Boost logo

Boost :

Subject: Re: [boost] [multi_array] Is there interest for an [index_list] library?
From: Pierre-Andre Noel (noel.pierre.andre_at_[hidden])
Date: 2011-04-11 16:15:10


Sorry for the slow reply...

> Does the functionality work atop the MultiArray concept or atop
> boost::multi_array and boost::multi_array_ref?

Most of the proposed code works "by itself" (without need for MultiArray
and/or boost::multi_array and related). Some constructors have the option of
receiving a model of the MultiArray concept in order to be "compatible" with
it. The iterator I was talking about in the earlier message is definitely
made to work with the MultiArray concept. Finally, for convenience, some
"utilities" directly refer to boost::multi_array when defining objects that
are likely to come up in the application.

(Note that what I propose are new concepts, not changes to already existing
ones.)

> One can linearly walk
> the contents of the latter using iterators foo.data() and foo.data() +
> foo.dimensionality. I think only the MultiArray concept would need
> further capabilities for a linear walk independent of the
> dimensionality (as .data() isn't part of the concept).

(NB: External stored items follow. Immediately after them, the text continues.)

-- ==== Sys2Proof/Laws/Step.lean ====
section
/-! SUPPORT. What a step can do, said once: the client's part of a transaction's end and its frame, the FSM step by cases,
deposits, and every step's effect as one of a list. -/

namespace Sys2Proof.Machine

/-! ## The client at a transaction's end -/

/-- `deliver` writes the client's fields only. -/
theorem deliver_frame (k : Config) (s : State) :
    s.deliver k =
      { s with
        dataFormat := (s.deliver k).dataFormat, dataFormatFetched := (s.deliver k).dataFormatFetched
        sensorData := (s.deliver k).sensorData, query := (s.deliver k).query, result := (s.deliver k).result
        clientDraws := (s.deliver k).clientDraws } := by
  unfold State.deliver
  cases hq : s.query with
  | none => cases s; rfl
  | some q =>
    simp only
    generalize s.typedResult k q = v
    cases v <;> simp only [State.storeResult] <;> (try split) <;> rfl

@[simp] theorem State.deliver_reqCmd (k : Config) (s : State) : (s.deliver k).reqCmd = s.reqCmd := by
  rw [deliver_frame]
@[simp] theorem State.deliver_reqLen (k : Config) (s : State) : (s.deliver k).reqLen = s.reqLen := by
  rw [deliver_frame]
@[simp] theorem State.deliver_reqData (k : Config) (s : State) : (s.deliver k).reqData = s.reqData := by
  rw [deliver_frame]
@[simp] theorem State.deliver_rspCmd (k : Config) (s : State) : (s.deliver k).rspCmd = s.rspCmd := by
  rw [deliver_frame]
@[simp] theorem State.deliver_rspLen (k : Config) (s : State) : (s.deliver k).rspLen = s.rspLen := by
  rw [deliver_frame]
@[simp] theorem State.deliver_rspData (k : Config) (s : State) : (s.deliver k).rspData = s.rspData := by
  rw [deliver_frame]
@[simp] theorem State.deliver_err (k : Config) (s : State) : (s.deliver k).err = s.err := by
  rw [deliver_frame]
@[simp] theorem State.deliver_tstate (k : Config) (s : State) : (s.deliver k).tstate = s.tstate := by
  rw [deliver_frame]
@[simp] theorem State.deliver_opsel (k : Config) (s : State) : (s.deliver k).opsel = s.opsel := by
  rw [deliver_frame]
@[simp] theorem State.deliver_done (k : Config) (s : State) : (s.deliver k).done = s.done := by
  rw [deliver_frame]
@[simp] theorem State.deliver_rxArmed (k : Config) (s : State) : (s.deliver k).rxArmed = s.rxArmed := by
  rw [deliver_frame]
@[simp] theorem State.deliver_complete (k : Config) (s : State) : (s.deliver k).complete = s.complete := by
  rw [deliver_frame]
@[simp] theorem State.deliver_txbuf (k : Config) (s : State) : (s.deliver k).txbuf = s.txbuf := by
  rw [deliver_frame]
@[simp] theorem State.deliver_txCount (k : Config) (s : State) : (s.deliver k).txCount = s.txCount := by
  rw [deliver_frame]
@[simp] theorem State.deliver_rxbuf (k : Config) (s : State) : (s.deliver k).rxbuf = s.rxbuf := by
  rw [deliver_frame]
@[simp] theorem State.deliver_t0 (k : Config) (s : State) : (s.deliver k).t0 = s.t0 := by
  rw [deliver_frame]
@[simp] theorem State.deliver_now (k : Config) (s : State) : (s.deliver k).now = s.now := by
  rw [deliver_frame]
@[simp] theorem State.deliver_rxWr (k : Config) (s : State) : (s.deliver k).rxWr = s.rxWr := by
  rw [deliver_frame]
@[simp] theorem State.deliver_waitFail (k : Config) (s : State) : (s.deliver k).waitFail = s.waitFail := by
  rw [deliver_frame]
@[simp] theorem State.deliver_outbound (k : Config) (s : State) : (s.deliver k).outbound = s.outbound := by
  rw [deliver_frame]
@[simp] theorem State.deliver_inbound (k : Config) (s : State) : (s.deliver k).inbound = s.inbound := by
  rw [deliver_frame]
@[simp] theorem State.deliver_trace (k : Config) (s : State) : (s.deliver k).trace = s.trace := by
  rw [deliver_frame]
@[simp] theorem State.deliver_inputs (k : Config) (s : State) : (s.deliver k).inputs = s.inputs := by
  rw [deliver_frame]
@[simp] theorem State.deliver_hostReadData (k : Config) (s : State) : (s.deliver k).hostReadData = s.hostReadData := by
  rw [deliver_frame]
@[simp] theorem State.deliver_draws (k : Config) (s : State) : (s.deliver k).draws = s.draws := by
  rw [deliver_frame]

/-- After `deliver` no query is in flight. -/
@[simp] theorem State.deliver_query (k : Config) (s : State) : (s.deliver k).query = none := by
  unfold State.deliver
  cases hq : s.query with
  | none => exact hq
  | some q => rfl

/-- What a query returns (R190). -/
theorem deliver_result {k : Config} {s : State} {q : Query} (h : s.query = some q) :
    (s.deliver k).result = some
      { query := q, value := s.typedResult k q, status := s.err
        slaveCode := if s.err = .slaveReportedError then s.secondaryCode k else none } := by
  unfold State.deliver
  simp only [h]

/-- With no query in flight `deliver` does nothing. -/
theorem deliver_of_none {k : Config} {s : State} (h : s.query = none) : s.deliver k = s := by
  unfold State.deliver
  simp only [h]

/-- How `deliver` touches the cached data format (R207, log 18). -/
theorem deliver_dataFormat (k : Config) (s : State) :
    (s.dataFormatFetched = true →
      (s.deliver k).dataFormat = s.dataFormat ∧ (s.deliver k).dataFormatFetched = true) ∧
    ((s.deliver k).dataFormat ≠ s.dataFormat → s.query = some .sensorDataFormat) := by
  unfold State.deliver
  cases hq : s.query with
  | none => exact ⟨fun h => ⟨rfl, h⟩, fun h => absurd rfl h⟩
  | some q =>
    have hty : ∀ f, s.typedResult k q = .dataFormat f → q = .sensorDataFormat := by
      intro f hf
      unfold State.typedResult at hf
      cases q <;> simp_all [fallback, freeResult, convert, stringOf, runtimeOf, measurementOf, temperatureOf]
      all_goals (repeat' split at hf) <;> simp_all [Option.getD]
    simp only
    generalize s.typedResult k q = v at hty ⊢
    cases v with
    | dataFormat f =>
      rw [hty f rfl]
      simp only [State.storeResult]
      refine ⟨fun h => ?_, fun _ => trivial⟩
      rw [if_pos h]
      exact ⟨rfl, h⟩
    | _ => exact ⟨fun h => ⟨rfl, h⟩, fun h => absurd rfl h⟩

/-- A measurement query's typed result is a measurement (R197, R204, R206). -/
theorem typedResult_sensorData (k : Config) (s : State) : ∃ d, s.typedResult k .sensorData = .measurement d := by
  unfold State.typedResult
  split
  · exact ⟨_, rfl⟩
  split
  · exact ⟨_, rfl⟩
  simp only [convert]
  unfold measurementOf
  split <;> exact ⟨_, rfl⟩

/-- A data-format query's typed result is a data format (R199, R204, R206). -/
theorem typedResult_sensorDataFormat (k : Config) (s : State) : ∃ f, s.typedResult k .sensorDataFormat = .dataFormat f := by
  unfold State.typedResult
  split
  · exact ⟨_, rfl⟩
  split
  · exact ⟨_, rfl⟩
  simp only [convert]
  unfold dataFormatOf
  split <;> exact ⟨_, rfl⟩

/-- A query's typed result after an error (R204). -/
theorem typedResult_of_error {k : Config} {s : State} (h : s.err ≠ .noError) (q : Query) :
    s.typedResult k q = fallback q := by
  unfold State.typedResult
  rw [if_pos h]

/-- A query's typed result after a success, where its conversion is defined (R190). -/
theorem typedResult_of_convert {k : Config} {s : State} {q : Query} {v : TypedResult} (h : s.err = .noError)
    (hl : s.rspLen.toNat ≤ 251) (hv : convert q (s.payload (k.hasIndex q)) = some v) : s.typedResult k q = v := by
  unfold State.typedResult
  rw [if_neg (fun h' => h' h), if_neg (Nat.not_lt.2 hl), hv]
  rfl

/-- How `deliver` touches `SENSOR_DATA`: a measurement query's returned value stands there (R35, R197, log 22). -/
theorem deliver_sensorData (k : Config) (s : State) :
    (s.query = some .sensorData →
      ∃ d, s.typedResult k .sensorData = .measurement d ∧ (s.deliver k).sensorData = some d) ∧
    (s.query ≠ some .sensorData → (s.deliver k).sensorData = s.sensorData) := by
  refine ⟨fun hq => ?_, fun hq => ?_⟩
  · obtain ⟨d, hd⟩ := typedResult_sensorData k s
    refine ⟨d, hd, ?_⟩
    unfold State.deliver
    simp only [hq, hd]
    rfl
  · unfold State.deliver
    cases hs : s.query with
    | none => rfl
    | some q =>
      have hty : ∀ d, s.typedResult k q ≠ .measurement d := by
        intro d hd
        have : q ≠ .sensorData := fun h => hq (by rw [hs, h])
        unfold State.typedResult at hd
        cases q <;> simp_all [fallback, freeResult, convert, stringOf, runtimeOf, dataFormatOf, temperatureOf]
        all_goals (repeat' split at hd) <;> simp_all [Option.getD]
      simp only
      generalize s.typedResult k q = v at hty ⊢
      cases v with
      | measurement d => exact absurd rfl (hty d)
      | dataFormat f =>
        simp only [State.storeResult]
        split <;> rfl
      | _ => rfl

/-- A data-format query that ends before one has succeeded leaves its value in `DATA_FORMAT`; success marks it fetched (R199,
R207, log 18). -/
theorem deliver_fetches {k : Config} {s : State} (hq : s.query = some .sensorDataFormat)
    (hf : s.dataFormatFetched = false) :
    s.typedResult k .sensorDataFormat = .dataFormat (s.deliver k).dataFormat ∧
      (s.deliver k).dataFormatFetched = decide (s.err = .noError) := by
  obtain ⟨f, h⟩ := typedResult_sensorDataFormat k s
  unfold State.deliver
  simp only [hq, h, State.storeResult, hf]
  exact ⟨rfl, rfl⟩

You probably meant foo.data() and foo.data() + foo.num_elements(). Yes, it
is true that you can visit all the elements that way. In fact, this is the
first example in the file sandbox/index_list/libs/index_list/examples.cpp .

> A "position-dependent" behavior can be achieved (atop multi_array and
> multi_array_ref) by taking the distance between foo.data() and the
> current iterator and then playing some games with foo.strides() or
> std::distance(). I believe the same can be achieved atop the pure
> MultiArray concept using foo.origin(). No need to extend the concept
> (though the required couple of lines would be frustratingly lengthy).

My "personal library" that is the ancestor of the current IndexList was
initially composed of those "frustratingly lengthy" couples of lines. With
time, I added functionalities. Since implementing simplex_domain was
"non-trivial", I thought that others could be interested: I cleaned up the
code and sent it to the sandbox before posting the previous message.

The "Domain" concept defined in the IndexList library generalizes the
conversion you are talking about. Passing a number in the range
[0,num_elements()-1] to the "expand()" member of a Domain returns a
collection of indices, and passing that collection of indices to its
"reduce()" member will return the original number. Given any collection of
indices, a Domain's "is_valid()" member will return true if this collection
could have been obtained from a call to "expand(i)" using "i" in range
[0,num_elements()-1], and false otherwise.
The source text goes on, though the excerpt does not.